theorem abandonFrame (hs : P s) : P (abandonFrame s) := by
  unfold Machine.abandonFrame
  split
  · exact hs
  · exact hP.onLink id (hP.onLink id hs)

/-! ### The commands -/

theorem serve {kind tag : Byte} {payload : List Byte} {judge : State → Answer} (he : serve kind tag payload judge s = .next t)
    (hs : P s) (hj : ∀ x, P x → P (judge x).state) : P t := by
  unfold Machine.serve at he
  split at he
  · split at he
    · next x hx =>
      have hpx : P x := by
        unfold State.takeHead at hx
        split at hx
        · cases hx; exact hs
        · split at hx
          · cases hx; exact hP.onLink id hs
          · cases hx
      cases he
      exact hP.nextFrame (hP.onLink id (hj x hpx))
    · cases he; exact hs
  · cases he; exact hs

theorem request {k : RequestKind} (hk : allowed k) {tag : Byte} {p : List Byte}
    (he : serveRequest k tag p (ownerOf k p) s = .next t) (hs : P s) : P t := by
  refine hP.serve he hs (fun x hx => ?_)
  unfold judged
  split
  · exact hP.serves hk ownerOf_serves hx
  · exact hx

/-- A command keeps the property, if the kind of a request, and of every frame that a link event may have dispatched, is allowed. -/
theorem exec (hkind : ∀ k tag p, c = commandOf k tag p → allowed k) (hdispatch : s.mayDispatch c = true → ∀ k, allowed k)
    (he : exec c s = .next t) (hs : P s) : P t := by
  cases exec_course he with
  | still => exact hs
  | reset _ h => exact hP.happens _ _ h hs
  | recorded _ h => exact hP.happens _ _ h hs
  | idle => exact hP.nextFrame hs
  | event _ h => exact hP.nextFrame (hP.happens _ _ h hs)
  | request k tag p hc h => exact hP.request (hkind k tag p hc) h hs
  | unknown kind tag p h => exact hP.serve h hs (fun _ hx => hx)
  | bytes _ bs hopen => exact hP.nextFrame (hP.rxBytes (hopen ▸ hdispatch) hs)
  | gap _ bs hopen => exact hP.nextFrame (hP.abandonFrame (hP.rxBytes (hopen ▸ hdispatch) hs))
  | broken _ bs hopen => exact hP.nextFrame (hP.onLink id (hP.abandonFrame (hP.rxBytes (hopen ▸ hdispatch) hs)))
  | mended => exact hP.nextFrame (hP.onLink id (hP.onLink id hs))
  | level => exact hP.onLink id hs
  | sent _ hopen =>
    have hend : P (Machine.nextFrame (endTransmission s)) := by
      refine hP.nextFrame ?_
      unfold endTransmission
      split
      · exact hP.onLink id hs
      · exact hs
    cases hrx : s.link.rx with
    | nil =>
      rw [dispatchWaiting_empty _ (nextFrame_rx.trans (endTransmission_rx.trans hrx))]
      exact hend
    | cons f rest => exact hP.dispatchWaiting (hdispatch (by simp [hopen, hrx])) hend

end Kept
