-- ==== Sys2Proof/Machine/Configuration.lean ====
section
/-! DEFINITION. The legal configurations (00_scope R8). -/

namespace Sys2Proof

/-- The conditions of R8 on an averager channel; SWA_P is a natural number, so at least 0. -/
abbrev SwaConfig.Legal (k : SwaConfig) : Prop := 1 ≤ k.n

/-- Every value of the mapper channel is representable in W_M-bit two's complement (R8). -/
abbrev MapConfig.Representable (w : Nat) (k : MapConfig) : Prop :=
  Machine.FitsSigned w k.inMin ∧ Machine.FitsSigned w k.inMax ∧ Machine.FitsSigned w k.outMin ∧
  Machine.FitsSigned w k.outMax ∧ Machine.FitsSigned w k.delta ∧ Machine.FitsSigned w k.rest ∧
  Machine.FitsSigned w k.init

/-- The conditions of R8 on a mapper channel. -/
abbrev MapConfig.Legal (w : Nat) (k : MapConfig) : Prop :=
  k.Representable w ∧ k.inMin < k.inMax ∧ k.outMin ≤ k.outMax ∧
  (k.outMin ≤ k.rest ∧ k.rest ≤ k.outMax) ∧ (k.outMin ≤ k.init ∧ k.init ≤ k.outMax) ∧ 0 ≤ k.delta

/-- The legal configurations (R8). -/
abbrev Config.Legal (c : Config) : Prop :=
  30 ≤ c.bufMax ∧ (2 ≤ c.wS ∧ c.wS ≤ 64) ∧ (2 ≤ c.wM ∧ c.wM ≤ 64) ∧
  (1 ≤ c.nswa ∧ c.nswa ≤ 256) ∧ (1 ≤ c.nmap ∧ c.nmap ≤ 256) ∧
  (∀ k ∈ c.swa, k.Legal) ∧ (∀ k ∈ c.map, k.Legal c.wM)

end Sys2Proof
end

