-- ==== Sys2Proof/Machine/Codec.lean ====
section
/-! DEFINITION. The command codec instructions: ENC.CMD, CHKSUM, DEC.RESP, RESP.ACK
(40_command_codec R80 to R83). None reads or writes a state field. -/

namespace Sys2Proof.Machine

/-- The command frame (30_encoding R61 to R63). -/
def commandFrame (rev : Bool) (w : Half) (v : Bytes) : Bytes :=
  cmdHdr ++ le16 (2 + v.length) ++ le16 w.toNat ++ (if rev then v.reverse else v) ++ cmdFtr

/-- ENC.CMD (R80). -/
def execEncCmd (rev : Bool) (s : State) : Result :=
  s.perform <|
    if 65533 < s.op.b.length ∨ s.cfg.bufMax < 12 + s.op.b.length then s.raise .length
    else s.finish { status := .ok, bytes := some (commandFrame rev s.op.w s.op.b) }

/-- The XOR-fold checksum (R81): the seed is ((2 * A) mod 256) XOR R. -/
def checksum (a r : Byte) (m : Bytes) : Byte :=
  m.foldl (fun c b => c ^^^ b) (BitVec.ofNat 8 (2 * a.toNat % 256) ^^^ r)

/-- CHKSUM (R81). -/
def execChksum (s : State) : Result :=
  s.perform <|
    if s.TooLong then s.raise .length
    else s.finish { status := .ok, byte := some (checksum s.op.a s.op.r s.op.b) }

/-- DEC.RESP (R82): the last 4 bytes are removed without being compared with CMD_FTR. -/
def execDecResp (s : State) : Result :=
  s.perform <|
    if s.TooLong then s.raise .length
    else
      match findLast cmdHdr s.op.b with
      | none => s.raise .framing
      | some h =>
        let p := slice s.op.b (h + 4) (s.op.b.length - 4)
        s.finish { status := .ok, bytes := some p, bit := some (lenOk p) }

/-- RESP.ACK (R83). -/
def execRespAck (s : State) : Result :=
  s.perform <|
    if s.TooLong then s.raise .length
    else s.finish { status := .ok, bit := some (ackBit s.op.b) }

end Sys2Proof.Machine
end

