-- ==== Sys2Proof/Certificates/Slice0/Obligations.lean ====
section
/-! DEFINITION. The statements for the provers. Each docstring names the rules of spec/ it formalises. -/

section

open Sys2Proof Sys2Proof.Machine

/-! ### Encoding -/

/-- 30_encoding R52 and R53: each opcode is selected, with no RESERVED status, exactly by the words of its
match and mask, with the fields R51 places at bits 16, 17 and 15:8; every other word gives ILLEGAL_OP where
its opcode is not assigned, and RESERVED where a bit neither of OPC nor free is set. -/
def Obligations.DecodeSelectsByMatchAndMask : Prop :=
  ∀ c : Ctrl,
    (∀ rev, decodeCtrl c = .ok (.encCmd rev) ↔
      c &&& 0xFFFEFFFF#32 = 0x00000001#32 ∧ rev = c.getLsbD 16) ∧
    (decodeCtrl c = .ok .chksum ↔ c &&& 0xFFFFFFFF#32 = 0x00000002#32) ∧
    (decodeCtrl c = .ok .decResp ↔ c &&& 0xFFFFFFFF#32 = 0x00000003#32) ∧
    (decodeCtrl c = .ok .respAck ↔ c &&& 0xFFFFFFFF#32 = 0x00000004#32) ∧
    (decodeCtrl c = .ok .decData ↔ c &&& 0xFFFFFFFF#32 = 0x00000005#32) ∧
    (∀ ch, decodeCtrl c = .ok (.swaAdd ch) ↔
      c &&& 0xFFFF00FF#32 = 0x00000010#32 ∧ ch = c.extractLsb' 8 8) ∧
    (∀ pres ch, decodeCtrl c = .ok (.mapStep pres ch) ↔
      c &&& 0xFFFD00FF#32 = 0x00000020#32 ∧ pres = c.getLsbD 17 ∧ ch = c.extractLsb' 8 8) ∧
    (decodeCtrl c = .ok .linMap ↔ c &&& 0xFFFFFFFF#32 = 0x00000021#32) ∧
    (∀ (opc : Byte) (st : Status), opc = c.extractLsb' 0 8 →
      (decodeCtrl c = .error st ↔
        (st = .illegalOp ∧ opc ∉ assignedOpcodes) ∨
        (st = .reserved ∧ opc ∈ assignedOpcodes ∧
          c &&& ~~~((if opc = 0x01#8 then 0x00010000#32
              else if opc = 0x10#8 then 0x0000FF00#32
              else if opc = 0x20#8 then 0x0002FF00#32
              else 0x00000000#32) ||| 0x000000FF#32) ≠ 0#32)))

/-- 30_encoding R51 to R53: decoding the word of an instruction gives it back, for every value of every
field. -/
def Obligations.EncodeThenDecode : Prop := ∀ i : Instr, decodeCtrl (encode i) = .ok i

/-- 30_encoding R52, R54: no bit of CTRL is ignored, so an instruction has one word. -/
def Obligations.DecodeThenEncode : Prop :=
  ∀ (c : Ctrl) (i : Instr), decodeCtrl c = .ok i → encode i = c

/-- 30_encoding R53, R70: words written out from the bit patterns decode to their instructions. -/
def Obligations.WorkedWordsDecode : Prop :=
  decodeCtrl 0b00000000000000010000000000000001#32 = .ok (.encCmd true) ∧
  decodeCtrl 0b00000000000000000000000000000010#32 = .ok .chksum ∧
  decodeCtrl 0b00000000000000000000010100010000#32 = .ok (.swaAdd 5#8) ∧
  decodeCtrl 0b00000000000000100000000100100000#32 = .ok (.mapStep true 1#8)
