-- ==== Sys2Proof/Laws/Bytes.lean ====
section
/-! SUPPORT. What the byte-string operations of 00_scope R10 do, said once. -/

namespace Sys2Proof.Machine

theorem isPrefixOf_iff_take (p b : Bytes) : p.isPrefixOf b = true ↔ b.take p.length = p := by
  rw [List.isPrefixOf_iff_prefix, List.prefix_iff_eq_take, eq_comm]

/-- `findLast` answers the largest place of an occurrence, and none if there is none. -/
theorem findLast_spec (p : Bytes) (b : Bytes) :
    match findLast p b with
    | some h => (b.drop h).take p.length = p ∧ ∀ i, h < i → i ≤ b.length → (b.drop i).take p.length ≠ p
    | none => ∀ i, i ≤ b.length → (b.drop i).take p.length ≠ p := by
  induction b with
  | nil =>
    unfold findLast
    by_cases h : p.isPrefixOf [] = true
    · have h' := (isPrefixOf_iff_take p []).1 h
      rw [if_pos h]
      refine ⟨by simpa using h', ?_⟩
      intro i hi hl
      simp only [List.length_nil] at hl
      omega
    · rw [if_neg h]
      intro i _ hp
      exact h ((isPrefixOf_iff_take p []).2 (by simpa using hp))
  | cons x xs ih =>
    unfold findLast
    cases hf : findLast p xs with
    | some h =>
      simp only [hf] at ih ⊢
      refine ⟨by simpa using ih.1, ?_⟩
      intro i hi hl
      cases i with
      | zero => omega
      | succ i => simpa using ih.2 i (by omega) (by simpa using hl)
    | none =>
      simp only [hf] at ih ⊢
      by_cases h : p.isPrefixOf (x :: xs) = true
      · simp only [h, if_true]
        refine ⟨by simpa using (isPrefixOf_iff_take p (x :: xs)).1 h, ?_⟩
        intro i hi hl
        cases i with
        | zero => omega
        | succ i => simpa using ih i (by simpa using hl)
      · simp only [h]
        intro i hl
        cases i with
        | zero => exact fun hp => h ((isPrefixOf_iff_take p (x :: xs)).2 (by simpa using hp))
        | succ i => simpa using ih i (by simpa using hl)

theorem slice_length (b : Bytes) (i j : Nat) : (slice b i j).length = min (j - i) (b.length - i) := by
  simp [slice]

/-- A slice is a prefix of the bytes up to `j`, from `i` on. -/
theorem slice_eq_drop_take (b : Bytes) (i j : Nat) : slice b i j = (b.take j).drop i := by
  rw [slice, List.drop_take]

@[simp] theorem le16_length (v : Nat) : (le16 v).length = 2 := rfl

/-- Reading two bytes as little-endian is putting the second above the first. -/
theorem le16Value_eq_append (b0 b1 : Byte) : le16Value b0 b1 = (b1 ++ b0 : BitVec (8 + 8)) := by
  apply BitVec.eq_of_toNat_eq
  have h0 := b0.isLt
  have h1 := b1.isLt
  rw [le16Value, BitVec.toNat_ofNat, BitVec.toNat_append, Nat.shiftLeft_eq,
    Nat.mul_comm b1.toNat (2 ^ 8), ← Nat.two_pow_add_eq_or_of_lt h0]
  omega

end Sys2Proof.Machine
end

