-- ==== Sys2Proof/Tests/Slice0.lean ====
section
/-! SUPPORT. Tests, each about one step at most, with the expected values of spec/95_test_vectors.md (named in
each comment) or of the tables of spec/, and the named witnesses that the hypotheses of the obligations can be
met. -/

namespace Sys2Proof.Tests

open Machine

/-! ### Small states -/

/-- The block after reset (reference configuration) with the given operand fields on the port. -/
def withOp (op : Operands) : State := { State.reset with op := op }

/-- Operand fields of which only OP.B is given. -/
def opB (b : Bytes) : Operands := { noOperands with b := b }

/-- The LINMAP operand fields. -/
def opLin (x low high bg en : Int) : Operands := (AsmLine.linMap x low high bg en).request.op

/-- The block after reset with one request offered. -/
def asked (c : Ctrl) (op : Operands) : State :=
  { State.reset with inputs := [.request { ctrl := c, op := op }] }

/-- The reference configuration with averager channel 0 of capacity `n` and precision `p`. -/
def cfgSwa (n p : Nat) : Config :=
  { Config.reference with swa := { n := n, p := p } :: List.replicate 5 { n := 4, p := 0 } }

/-- The reference configuration with the delta limit `d` on every mapper channel. -/
def cfgDelta (d : Int) : Config :=
  { Config.reference with map := List.replicate 2 { MapConfig.reference with delta := d } }

/-- 95 C4, the end state: the block after five samples on four channels, and an output of 70. -/
def warm : State :=
  { State.reset with
    swa := [{ buf := [100, 4, 0, 0], cur := 2, sum := 104 }, { buf := [1500, 0, 0, 0], cur := 1, sum := 1500 },
      { buf := [0, 0, 0, 0], cur := 0, sum := 0 }, { buf := [0, 0, 0, 0], cur := 0, sum := 0 },
      { buf := [-50, 0, 0, 0], cur := 1, sum := -50 }, { buf := [0, 0, 0, 0], cur := 1, sum := 0 }]
    out := [70, 0]
    op := { noOperands with s := 4, x := 0 } }

/-- A block that has not been reset. -/
def cold : State := State.powerUp Config.reference

/-- The block after reset under another configuration, with operand fields. -/
def under (c : Config) (op : Operands) : State := { State.afterReset c with op := op }

/-- The frame E of 95 B7. -/
def frameE : Bytes :=
  [0xAA, 0xFF, 0x03, 0x00, 0x64, 0x80, 0xDC, 0x85, 0x00, 0x00, 0x68, 0x01, 0x00, 0x00, 0x00, 0x00, 0x00, 0x00,
   0x00, 0x00, 0x32, 0x00, 0x00, 0x80, 0x10, 0x80, 0x40, 0x01, 0x55, 0xCC]

/-- The frame of 95 B4's first row. -/
def frameAck : Bytes := [0xFD, 0xFC, 0xFB, 0xFA, 0x04, 0x00, 0xFF, 0x01, 0x00, 0x00, 0x04, 0x03, 0x02, 0x01]

/-! ### Well-formedness -/

/-- R170: channel 5 is the last averager channel and channel 6 does not exist. -/
theorem test_wf_swaAdd :
    (Instr.swaAdd 5).wf Config.reference = true ∧ (Instr.swaAdd 6).wf Config.reference = false := by decide

/-- R170: channel 1 is the last mapper channel and channel 2 does not exist. -/
theorem test_wf_mapStep :
    (Instr.mapStep true 1).wf Config.reference = true ∧ (Instr.mapStep true 2).wf Config.reference = false := by
  decide

/-- 95, "configuration used by the vectors": every value satisfies R8. -/
theorem test_reference_legal : Config.reference.Legal := by decide

/-- R8: BUF_MAX >= 30. -/
theorem test_legal_bufMax : ¬ ({ Config.reference with bufMax := 29 } : Config).Legal := by decide

/-- R8: 2 <= W_S <= 64. -/
theorem test_legal_wS :
    ∀ w ∈ [1, 65], ¬ ({ Config.reference with wS := w } : Config).Legal := by decide

/-- R8: 2 <= W_M <= 64. -/
theorem test_legal_wM :
    ∀ w ∈ [1, 65], ¬ ({ Config.reference with wM := w } : Config).Legal := by decide

/-- R8: 1 <= NSWA and 1 <= NMAP. -/
theorem test_legal_noChannels :
    ∀ c ∈ [{ Config.reference with swa := [] }, { Config.reference with map := [] }], ¬ c.Legal := by decide

/-- R8: NSWA <= 256. -/
theorem test_legal_nswa :
    ¬ ({ Config.reference with swa := List.replicate 257 { n := 4, p := 0 } } : Config).Legal :=
  fun h => absurd h.2.2.2.1.2 (by rw [Config.nswa, List.length_replicate]; decide)

/-- R8: NMAP <= 256. -/
theorem test_legal_nmap :
    ¬ ({ Config.reference with map := List.replicate 257 MapConfig.reference } : Config).Legal :=
  fun h => absurd h.2.2.2.2.1.2 (by rw [Config.nmap, List.length_replicate]; decide)

/-- R8: SWA_N[c] >= 1. -/
theorem test_legal_capacity : ¬ (cfgSwa 0 0).Legal := by decide

/-- R8: the mapper's input range is not empty, and its values are ordered and fit in W_M bits. -/
theorem test_legal_mapper :
    ∀ k ∈ [{ MapConfig.reference with inMin := 1000 }, { MapConfig.reference with outMin := 101 },
      { MapConfig.reference with rest := 101 }, { MapConfig.reference with init := -1 },
      { MapConfig.reference with delta := -1 }, { MapConfig.reference with inMax := 2 ^ 31 }],
      ¬ k.Legal 32 := by decide

/-! ### Decoding -/

/-- R53, the bit patterns of the command codec, with REV = 0 and REV = 1. -/
theorem test_decode_codec :
    decodeCtrl 0b00000000000000000000000000000001#32 = .ok (.encCmd false) ∧
    decodeCtrl 0b00000000000000010000000000000001#32 = .ok (.encCmd true) ∧
    decodeCtrl 0b00000000000000000000000000000010#32 = .ok .chksum ∧
    decodeCtrl 0b00000000000000000000000000000011#32 = .ok .decResp ∧
    decodeCtrl 0b00000000000000000000000000000100#32 = .ok .respAck := by decide

/-- R53, the bit pattern of the data-frame decoder. -/
theorem test_decode_dataFrame : decodeCtrl 0b00000000000000000000000000000101#32 = .ok .decData := by decide

/-- R53, the bit pattern of the averager, with CH = 0, 5 and 255. -/
theorem test_decode_averager :
    decodeCtrl 0b00000000000000000000000000010000#32 = .ok (.swaAdd 0) ∧
    decodeCtrl 0b00000000000000000000010100010000#32 = .ok (.swaAdd 5) ∧
    decodeCtrl 0b00000000000000001111111100010000#32 = .ok (.swaAdd 255) := by decide

/-- R53, the bit patterns of the mapper, with PRES and CH. -/
theorem test_decode_mapper :
    decodeCtrl 0b00000000000000000000000100100000#32 = .ok (.mapStep false 1) ∧
    decodeCtrl 0b00000000000000101000000000100000#32 = .ok (.mapStep true 128) ∧
    decodeCtrl 0b00000000000000000000000000100001#32 = .ok .linMap := by decide

/-- 95 B1: words with no assigned opcode. -/
theorem test_decode_illegal :
    decodeCtrl 0x00000000#32 = .error .illegalOp ∧ decodeCtrl 0x00000006#32 = .error .illegalOp ∧
    decodeCtrl 0x000000FF#32 = .error .illegalOp ∧ decodeCtrl 0x80000006#32 = .error .illegalOp := by decide

/-- 95 B1: words with a reserved or unused bit set. -/
theorem test_decode_reserved :
    decodeCtrl 0x00040002#32 = .error .reserved ∧ decodeCtrl 0x00010002#32 = .error .reserved ∧
    decodeCtrl 0x00000101#32 = .error .reserved ∧ decodeCtrl 0x00020010#32 = .error .reserved ∧
    decodeCtrl 0x00010020#32 = .error .reserved ∧ decodeCtrl 0x00000121#32 = .error .reserved ∧
    decodeCtrl 0x00100610#32 = .error .reserved := by decide

/-- The table's numbering is CTRL's own. -/
theorem test_decodeTableWord :
    decodeTableWord 32 0x00020120 = some (.mapStep true 1) ∧ decodeTableWord 32 0 = none := by decide

/-- R70, R71: the text of the assembler forms. -/
theorem test_asm_text :
    (AsmLine.chksumSeed 0x91 []).text = "CHKSUM.SEED 0x91, " ++ bytesText [] ∧
    (AsmLine.encCmd true 0xA1B2 [0x01, 0x0F]).text = "ENC.CMD.REV 0xA1B2, " ++ bytesText [0x01, 0x0F] ∧
    (AsmLine.linMap 3 0 7 (-10) 0).text = "LINMAP 3, 0, 7, -10, 0" := by decide

/-! ### One step from a state with one request -/

/-- The response of the one step that answers a request. -/
def ask (c : Ctrl) (op : Operands) : Option Response := answer? (step (asked c op))

/-- 95 B1: RESERVED wins over BAD_CHANNEL, and LENGTH over ANOMALY. -/
theorem test_priority :
    ask 0x00100610#32 noOperands = some { status := .reserved } ∧
    ask 0x00000610#32 noOperands = some { status := .badChannel } ∧
    ask 0x00020220#32 noOperands = some { status := .badChannel } ∧
    ask 0x00000005#32 (opB (List.replicate 65 0)) = some { status := .length } := by decide

/-- 95 A2: the frame of ENC.CMD.REV. -/
theorem test_encCmd_rev :
    ask 0x00010001#32 { noOperands with w := 0xA1B2, b := [0x01, 0x02, 0x03] } =
      some { status := .ok, bytes := some [0xFD, 0xFC, 0xFB, 0xFA, 0x05, 0x00, 0xB2, 0xA1, 0x03, 0x02, 0x01,
        0x04, 0x03, 0x02, 0x01] } := by decide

→ What you are asked to do
Reproduce only the lines running from the one that contains "ask 0x00020220#32 noOperands" to the last line of the records.

→ Reply to the task
    ask 0x00020220#32 noOperands = some { status := .badChannel } ∧
    ask 0x00000005#32 (opB (List.replicate 65 0)) = some { status := .length } := by decide

/-- 95 A2: the frame of ENC.CMD.REV. -/
theorem test_encCmd_rev :
    ask 0x00010001#32 { noOperands with w := 0xA1B2, b := [0x01, 0x02, 0x03] } =
      some { status := .ok, bytes := some [0xFD, 0xFC, 0xFB, 0xFA, 0x05, 0x00, 0xB2, 0xA1, 0x03, 0x02, 0x01,
        0x04, 0x03, 0x02, 0x01] } := by decide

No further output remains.